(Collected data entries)
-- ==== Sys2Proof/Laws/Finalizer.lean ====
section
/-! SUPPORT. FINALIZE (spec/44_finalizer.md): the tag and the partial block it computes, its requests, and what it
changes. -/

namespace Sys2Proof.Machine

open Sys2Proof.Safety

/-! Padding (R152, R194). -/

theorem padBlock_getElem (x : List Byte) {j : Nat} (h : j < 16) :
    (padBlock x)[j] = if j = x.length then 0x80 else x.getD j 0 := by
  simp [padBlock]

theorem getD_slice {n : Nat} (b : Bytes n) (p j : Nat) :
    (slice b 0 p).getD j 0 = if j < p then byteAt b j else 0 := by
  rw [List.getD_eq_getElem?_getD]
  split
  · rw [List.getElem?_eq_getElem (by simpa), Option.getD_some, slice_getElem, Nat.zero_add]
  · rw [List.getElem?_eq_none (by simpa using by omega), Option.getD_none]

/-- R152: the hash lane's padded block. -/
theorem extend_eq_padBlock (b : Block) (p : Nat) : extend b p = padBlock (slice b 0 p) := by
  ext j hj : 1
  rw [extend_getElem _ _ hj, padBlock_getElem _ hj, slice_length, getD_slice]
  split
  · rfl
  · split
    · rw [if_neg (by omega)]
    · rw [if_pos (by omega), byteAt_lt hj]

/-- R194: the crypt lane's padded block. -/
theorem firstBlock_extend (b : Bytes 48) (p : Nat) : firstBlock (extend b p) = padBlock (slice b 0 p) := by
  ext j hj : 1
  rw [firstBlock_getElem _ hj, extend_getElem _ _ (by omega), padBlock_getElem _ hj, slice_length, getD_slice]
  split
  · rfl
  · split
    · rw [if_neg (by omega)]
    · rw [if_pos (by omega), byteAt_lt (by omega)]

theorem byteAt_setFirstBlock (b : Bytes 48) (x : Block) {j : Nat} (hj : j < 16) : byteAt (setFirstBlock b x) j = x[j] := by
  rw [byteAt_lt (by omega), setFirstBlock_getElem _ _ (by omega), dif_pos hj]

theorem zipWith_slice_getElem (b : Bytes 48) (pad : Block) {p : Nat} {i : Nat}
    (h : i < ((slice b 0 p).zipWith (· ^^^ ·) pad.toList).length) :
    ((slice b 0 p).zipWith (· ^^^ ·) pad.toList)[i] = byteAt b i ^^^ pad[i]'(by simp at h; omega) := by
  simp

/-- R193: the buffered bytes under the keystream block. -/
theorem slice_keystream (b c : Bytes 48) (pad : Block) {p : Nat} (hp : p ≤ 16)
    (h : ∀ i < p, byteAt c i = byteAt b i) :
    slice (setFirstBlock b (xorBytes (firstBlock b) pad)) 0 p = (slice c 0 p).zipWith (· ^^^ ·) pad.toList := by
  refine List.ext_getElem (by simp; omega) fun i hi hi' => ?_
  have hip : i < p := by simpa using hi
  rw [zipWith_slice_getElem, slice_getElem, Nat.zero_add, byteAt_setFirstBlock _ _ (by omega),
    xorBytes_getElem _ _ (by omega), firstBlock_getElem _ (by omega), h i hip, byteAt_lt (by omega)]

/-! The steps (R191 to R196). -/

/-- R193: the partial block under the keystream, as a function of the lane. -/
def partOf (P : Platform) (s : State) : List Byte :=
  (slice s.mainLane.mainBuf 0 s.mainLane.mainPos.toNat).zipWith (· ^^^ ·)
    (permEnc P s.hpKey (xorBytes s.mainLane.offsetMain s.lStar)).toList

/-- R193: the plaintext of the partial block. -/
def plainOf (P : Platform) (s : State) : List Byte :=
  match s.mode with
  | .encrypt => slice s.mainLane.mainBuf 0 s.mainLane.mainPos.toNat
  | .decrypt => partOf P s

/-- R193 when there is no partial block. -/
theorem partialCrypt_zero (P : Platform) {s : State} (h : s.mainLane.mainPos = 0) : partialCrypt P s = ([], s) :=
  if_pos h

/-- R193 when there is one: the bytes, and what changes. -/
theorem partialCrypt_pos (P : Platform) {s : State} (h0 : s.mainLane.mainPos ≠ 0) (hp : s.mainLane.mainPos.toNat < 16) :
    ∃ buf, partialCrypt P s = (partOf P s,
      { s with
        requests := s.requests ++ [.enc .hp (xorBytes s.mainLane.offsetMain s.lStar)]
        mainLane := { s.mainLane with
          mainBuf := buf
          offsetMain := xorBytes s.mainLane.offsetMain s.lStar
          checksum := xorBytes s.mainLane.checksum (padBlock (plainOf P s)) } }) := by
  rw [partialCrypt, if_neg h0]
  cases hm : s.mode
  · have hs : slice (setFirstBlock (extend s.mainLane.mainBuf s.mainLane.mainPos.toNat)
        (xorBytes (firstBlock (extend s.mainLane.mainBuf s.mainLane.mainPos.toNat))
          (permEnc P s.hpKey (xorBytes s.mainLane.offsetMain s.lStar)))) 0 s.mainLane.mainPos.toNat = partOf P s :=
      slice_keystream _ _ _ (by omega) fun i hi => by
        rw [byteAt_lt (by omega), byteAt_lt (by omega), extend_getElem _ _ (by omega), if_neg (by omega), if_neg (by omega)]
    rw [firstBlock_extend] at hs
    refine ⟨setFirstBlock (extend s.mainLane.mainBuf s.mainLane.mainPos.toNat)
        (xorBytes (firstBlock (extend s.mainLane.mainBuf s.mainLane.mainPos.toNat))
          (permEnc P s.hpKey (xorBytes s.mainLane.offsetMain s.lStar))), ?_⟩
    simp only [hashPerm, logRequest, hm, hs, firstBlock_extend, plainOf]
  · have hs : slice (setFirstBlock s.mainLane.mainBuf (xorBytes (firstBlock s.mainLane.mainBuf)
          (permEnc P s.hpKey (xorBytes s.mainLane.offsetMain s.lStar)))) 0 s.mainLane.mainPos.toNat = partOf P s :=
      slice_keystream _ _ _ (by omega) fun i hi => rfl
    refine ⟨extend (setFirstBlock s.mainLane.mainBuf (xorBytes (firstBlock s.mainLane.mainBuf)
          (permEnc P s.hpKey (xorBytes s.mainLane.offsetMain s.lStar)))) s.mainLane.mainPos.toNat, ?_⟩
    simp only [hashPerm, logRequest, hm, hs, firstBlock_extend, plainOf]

§ Work to complete:
Please copy every line in the entries where "State" appears.

§ Solution:
def partOf (P : Platform) (s : State) : List Byte :=
def plainOf (P : Platform) (s : State) : List Byte :=
theorem partialCrypt_zero (P : Platform) {s : State} (h : s.mainLane.mainPos = 0) : partialCrypt P s = ([], s) :=
theorem partialCrypt_pos (P : Platform) {s : State} (h0 : s.mainLane.mainPos ≠ 0) (hp : s.mainLane.mainPos.toNat < 16) :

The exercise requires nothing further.